Only lines with the string "bundle" matter here; gather them from the material below.

Segment Start: Records for this task

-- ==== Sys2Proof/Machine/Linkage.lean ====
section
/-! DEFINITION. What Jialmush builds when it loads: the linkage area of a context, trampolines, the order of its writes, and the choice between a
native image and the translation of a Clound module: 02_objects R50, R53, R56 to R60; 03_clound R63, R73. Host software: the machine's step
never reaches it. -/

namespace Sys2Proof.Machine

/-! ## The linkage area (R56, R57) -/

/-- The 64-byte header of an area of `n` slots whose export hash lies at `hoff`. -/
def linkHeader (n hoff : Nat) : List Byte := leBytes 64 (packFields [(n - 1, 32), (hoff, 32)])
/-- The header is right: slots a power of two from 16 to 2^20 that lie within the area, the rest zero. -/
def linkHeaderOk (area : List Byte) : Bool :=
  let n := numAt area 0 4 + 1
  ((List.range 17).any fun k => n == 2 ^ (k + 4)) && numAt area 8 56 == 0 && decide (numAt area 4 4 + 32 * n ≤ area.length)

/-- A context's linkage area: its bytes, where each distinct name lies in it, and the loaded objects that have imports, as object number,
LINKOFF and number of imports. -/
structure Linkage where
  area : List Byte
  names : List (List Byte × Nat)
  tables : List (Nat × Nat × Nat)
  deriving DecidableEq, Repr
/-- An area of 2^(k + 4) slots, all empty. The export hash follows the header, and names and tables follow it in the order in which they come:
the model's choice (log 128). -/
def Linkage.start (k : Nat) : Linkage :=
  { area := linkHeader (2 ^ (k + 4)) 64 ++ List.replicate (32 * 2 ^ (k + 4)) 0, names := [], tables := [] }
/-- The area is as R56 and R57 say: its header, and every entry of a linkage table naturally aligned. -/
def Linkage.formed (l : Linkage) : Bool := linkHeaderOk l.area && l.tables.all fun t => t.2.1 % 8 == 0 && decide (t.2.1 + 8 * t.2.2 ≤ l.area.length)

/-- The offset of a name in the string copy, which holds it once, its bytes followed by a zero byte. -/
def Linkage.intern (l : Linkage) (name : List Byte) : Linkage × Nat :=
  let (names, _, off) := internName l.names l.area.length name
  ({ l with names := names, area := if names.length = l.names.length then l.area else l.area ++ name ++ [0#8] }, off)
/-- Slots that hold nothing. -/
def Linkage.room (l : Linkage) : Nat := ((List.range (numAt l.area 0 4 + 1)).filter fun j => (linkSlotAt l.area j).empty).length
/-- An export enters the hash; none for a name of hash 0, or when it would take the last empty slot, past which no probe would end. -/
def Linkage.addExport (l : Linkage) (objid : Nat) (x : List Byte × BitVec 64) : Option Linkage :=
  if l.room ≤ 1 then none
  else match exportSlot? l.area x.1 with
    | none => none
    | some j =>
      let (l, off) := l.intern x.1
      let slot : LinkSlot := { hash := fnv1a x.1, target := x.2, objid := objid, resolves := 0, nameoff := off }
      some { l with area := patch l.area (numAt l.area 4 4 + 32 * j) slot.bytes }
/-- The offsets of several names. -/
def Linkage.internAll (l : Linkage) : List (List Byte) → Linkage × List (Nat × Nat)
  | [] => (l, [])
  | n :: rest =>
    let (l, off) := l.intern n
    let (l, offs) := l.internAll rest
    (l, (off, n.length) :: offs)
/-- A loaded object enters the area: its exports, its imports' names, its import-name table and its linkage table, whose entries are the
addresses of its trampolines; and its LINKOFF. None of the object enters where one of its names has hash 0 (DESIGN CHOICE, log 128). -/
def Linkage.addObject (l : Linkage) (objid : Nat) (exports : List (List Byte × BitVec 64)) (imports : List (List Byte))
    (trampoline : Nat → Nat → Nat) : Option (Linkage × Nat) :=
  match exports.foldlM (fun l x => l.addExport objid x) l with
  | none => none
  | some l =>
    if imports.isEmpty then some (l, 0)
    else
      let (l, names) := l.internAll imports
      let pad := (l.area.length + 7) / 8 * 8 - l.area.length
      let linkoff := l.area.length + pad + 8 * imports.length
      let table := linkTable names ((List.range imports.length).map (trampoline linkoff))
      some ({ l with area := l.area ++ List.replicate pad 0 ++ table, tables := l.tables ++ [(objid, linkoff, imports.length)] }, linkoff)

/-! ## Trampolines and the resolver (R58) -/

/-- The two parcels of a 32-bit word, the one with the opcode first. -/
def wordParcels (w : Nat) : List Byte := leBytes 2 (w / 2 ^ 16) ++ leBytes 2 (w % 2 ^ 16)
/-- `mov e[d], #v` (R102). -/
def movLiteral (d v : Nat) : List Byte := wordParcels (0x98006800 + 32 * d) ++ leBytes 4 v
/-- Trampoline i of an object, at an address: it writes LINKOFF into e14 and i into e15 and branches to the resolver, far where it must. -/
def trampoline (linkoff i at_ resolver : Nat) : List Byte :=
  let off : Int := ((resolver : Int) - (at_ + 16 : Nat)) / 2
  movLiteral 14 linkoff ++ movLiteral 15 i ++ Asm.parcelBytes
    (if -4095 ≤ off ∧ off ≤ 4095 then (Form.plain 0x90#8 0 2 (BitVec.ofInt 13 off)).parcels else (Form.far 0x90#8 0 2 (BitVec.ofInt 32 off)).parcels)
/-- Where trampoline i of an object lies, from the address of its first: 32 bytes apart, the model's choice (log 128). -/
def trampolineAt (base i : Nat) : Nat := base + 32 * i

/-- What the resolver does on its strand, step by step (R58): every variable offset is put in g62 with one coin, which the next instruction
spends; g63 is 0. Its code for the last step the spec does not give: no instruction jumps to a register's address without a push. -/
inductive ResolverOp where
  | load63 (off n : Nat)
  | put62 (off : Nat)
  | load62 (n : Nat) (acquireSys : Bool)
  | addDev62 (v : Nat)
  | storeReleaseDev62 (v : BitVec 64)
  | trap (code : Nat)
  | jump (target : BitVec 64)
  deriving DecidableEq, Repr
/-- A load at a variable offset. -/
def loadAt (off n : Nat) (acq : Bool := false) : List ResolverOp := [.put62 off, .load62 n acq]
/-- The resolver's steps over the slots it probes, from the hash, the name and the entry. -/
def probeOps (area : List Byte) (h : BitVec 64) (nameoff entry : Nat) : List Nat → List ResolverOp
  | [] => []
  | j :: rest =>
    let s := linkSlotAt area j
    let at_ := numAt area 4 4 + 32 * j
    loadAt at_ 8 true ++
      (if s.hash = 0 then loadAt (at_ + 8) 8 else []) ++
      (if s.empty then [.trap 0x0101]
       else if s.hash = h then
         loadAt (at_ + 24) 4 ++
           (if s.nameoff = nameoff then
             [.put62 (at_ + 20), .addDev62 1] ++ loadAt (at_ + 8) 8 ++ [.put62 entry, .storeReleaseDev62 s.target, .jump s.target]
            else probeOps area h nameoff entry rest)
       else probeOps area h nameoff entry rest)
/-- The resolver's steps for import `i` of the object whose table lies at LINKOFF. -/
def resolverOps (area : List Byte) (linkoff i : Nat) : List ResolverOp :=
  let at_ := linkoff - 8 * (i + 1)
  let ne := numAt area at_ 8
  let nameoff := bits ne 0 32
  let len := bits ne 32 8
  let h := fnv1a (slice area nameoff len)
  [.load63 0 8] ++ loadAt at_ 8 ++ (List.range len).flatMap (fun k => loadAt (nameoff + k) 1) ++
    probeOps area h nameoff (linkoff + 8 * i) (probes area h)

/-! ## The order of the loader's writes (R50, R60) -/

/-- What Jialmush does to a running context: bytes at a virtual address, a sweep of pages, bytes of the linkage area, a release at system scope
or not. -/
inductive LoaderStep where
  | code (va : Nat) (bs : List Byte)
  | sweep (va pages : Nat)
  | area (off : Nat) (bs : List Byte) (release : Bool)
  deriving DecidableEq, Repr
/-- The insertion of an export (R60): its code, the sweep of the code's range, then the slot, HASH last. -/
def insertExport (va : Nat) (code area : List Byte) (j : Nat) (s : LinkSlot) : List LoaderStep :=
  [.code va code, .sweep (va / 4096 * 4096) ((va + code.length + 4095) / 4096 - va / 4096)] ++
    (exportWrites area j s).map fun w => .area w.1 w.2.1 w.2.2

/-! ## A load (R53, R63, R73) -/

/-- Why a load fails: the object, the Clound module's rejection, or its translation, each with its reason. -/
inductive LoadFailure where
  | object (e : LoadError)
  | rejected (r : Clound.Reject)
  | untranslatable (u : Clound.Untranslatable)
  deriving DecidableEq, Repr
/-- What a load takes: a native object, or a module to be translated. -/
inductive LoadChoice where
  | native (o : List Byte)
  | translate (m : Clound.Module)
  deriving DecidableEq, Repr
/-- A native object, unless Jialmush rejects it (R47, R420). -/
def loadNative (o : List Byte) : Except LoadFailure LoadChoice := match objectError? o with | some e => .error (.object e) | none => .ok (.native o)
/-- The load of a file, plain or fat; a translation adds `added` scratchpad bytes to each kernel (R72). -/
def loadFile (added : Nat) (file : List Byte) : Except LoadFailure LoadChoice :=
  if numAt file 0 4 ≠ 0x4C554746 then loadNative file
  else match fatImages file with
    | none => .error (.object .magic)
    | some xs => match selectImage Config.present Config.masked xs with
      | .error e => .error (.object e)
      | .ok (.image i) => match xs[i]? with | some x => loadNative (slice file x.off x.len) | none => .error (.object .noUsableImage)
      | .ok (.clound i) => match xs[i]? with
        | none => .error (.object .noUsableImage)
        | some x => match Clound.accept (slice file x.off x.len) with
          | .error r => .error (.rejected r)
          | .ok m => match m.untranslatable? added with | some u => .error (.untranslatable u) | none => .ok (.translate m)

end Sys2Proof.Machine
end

Segment End: Records for this task
Segment Start: Records for this task

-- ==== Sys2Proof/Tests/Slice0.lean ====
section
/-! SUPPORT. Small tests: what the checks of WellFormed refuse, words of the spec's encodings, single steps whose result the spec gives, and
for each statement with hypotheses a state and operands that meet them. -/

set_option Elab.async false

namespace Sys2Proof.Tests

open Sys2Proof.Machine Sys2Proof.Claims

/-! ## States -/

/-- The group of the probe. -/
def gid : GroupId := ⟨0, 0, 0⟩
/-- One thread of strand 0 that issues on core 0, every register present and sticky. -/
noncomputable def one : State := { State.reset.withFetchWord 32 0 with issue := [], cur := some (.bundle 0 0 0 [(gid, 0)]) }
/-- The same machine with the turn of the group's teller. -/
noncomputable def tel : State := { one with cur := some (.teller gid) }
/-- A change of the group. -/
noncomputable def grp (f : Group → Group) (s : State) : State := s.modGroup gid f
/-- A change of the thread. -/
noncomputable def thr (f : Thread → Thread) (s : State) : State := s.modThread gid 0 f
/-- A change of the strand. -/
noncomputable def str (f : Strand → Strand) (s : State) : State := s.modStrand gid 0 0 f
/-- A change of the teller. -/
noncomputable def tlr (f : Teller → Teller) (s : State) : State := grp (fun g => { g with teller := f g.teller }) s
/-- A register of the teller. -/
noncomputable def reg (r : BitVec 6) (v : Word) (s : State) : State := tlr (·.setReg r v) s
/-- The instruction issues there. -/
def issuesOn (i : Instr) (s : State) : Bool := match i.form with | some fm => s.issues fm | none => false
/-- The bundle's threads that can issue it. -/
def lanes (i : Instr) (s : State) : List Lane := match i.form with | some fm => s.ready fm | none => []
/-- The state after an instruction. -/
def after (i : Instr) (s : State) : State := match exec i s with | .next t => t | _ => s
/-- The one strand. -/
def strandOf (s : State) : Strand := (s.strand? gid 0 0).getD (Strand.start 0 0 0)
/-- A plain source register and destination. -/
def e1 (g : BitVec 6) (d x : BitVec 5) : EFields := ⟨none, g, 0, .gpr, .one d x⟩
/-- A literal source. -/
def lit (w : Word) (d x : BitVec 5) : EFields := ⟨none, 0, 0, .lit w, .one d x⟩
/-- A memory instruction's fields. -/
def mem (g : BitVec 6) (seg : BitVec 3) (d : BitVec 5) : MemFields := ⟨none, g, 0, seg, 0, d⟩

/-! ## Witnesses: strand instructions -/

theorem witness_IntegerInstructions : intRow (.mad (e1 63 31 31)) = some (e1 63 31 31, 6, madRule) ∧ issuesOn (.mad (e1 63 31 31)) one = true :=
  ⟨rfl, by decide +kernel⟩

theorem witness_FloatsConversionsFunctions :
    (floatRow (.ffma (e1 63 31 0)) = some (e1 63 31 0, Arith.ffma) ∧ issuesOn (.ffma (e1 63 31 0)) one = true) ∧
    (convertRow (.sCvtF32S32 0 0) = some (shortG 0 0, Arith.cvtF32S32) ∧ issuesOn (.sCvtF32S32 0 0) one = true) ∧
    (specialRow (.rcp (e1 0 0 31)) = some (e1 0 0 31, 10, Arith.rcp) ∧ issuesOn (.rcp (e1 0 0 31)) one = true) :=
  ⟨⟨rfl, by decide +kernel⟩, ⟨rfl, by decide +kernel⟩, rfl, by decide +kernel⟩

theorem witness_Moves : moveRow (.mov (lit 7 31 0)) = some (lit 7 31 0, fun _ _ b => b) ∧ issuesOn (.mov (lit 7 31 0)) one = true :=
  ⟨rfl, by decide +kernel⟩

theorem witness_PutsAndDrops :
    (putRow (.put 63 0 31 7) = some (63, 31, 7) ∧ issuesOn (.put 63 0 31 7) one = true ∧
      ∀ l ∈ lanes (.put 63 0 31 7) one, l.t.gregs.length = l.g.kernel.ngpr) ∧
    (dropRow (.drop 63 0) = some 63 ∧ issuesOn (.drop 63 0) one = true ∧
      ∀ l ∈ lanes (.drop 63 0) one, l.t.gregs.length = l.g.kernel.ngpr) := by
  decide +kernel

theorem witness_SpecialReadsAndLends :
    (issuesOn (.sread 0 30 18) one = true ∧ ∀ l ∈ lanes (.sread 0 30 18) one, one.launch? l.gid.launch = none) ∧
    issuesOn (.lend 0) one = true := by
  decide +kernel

Segment End: Records for this task

= Result for this exercise =
noncomputable def one : State := { State.reset.withFetchWord 32 0 with issue := [], cur := some (.bundle 0 0 0 [(gid, 0)]) }
/-- The bundle's threads that can issue it. -/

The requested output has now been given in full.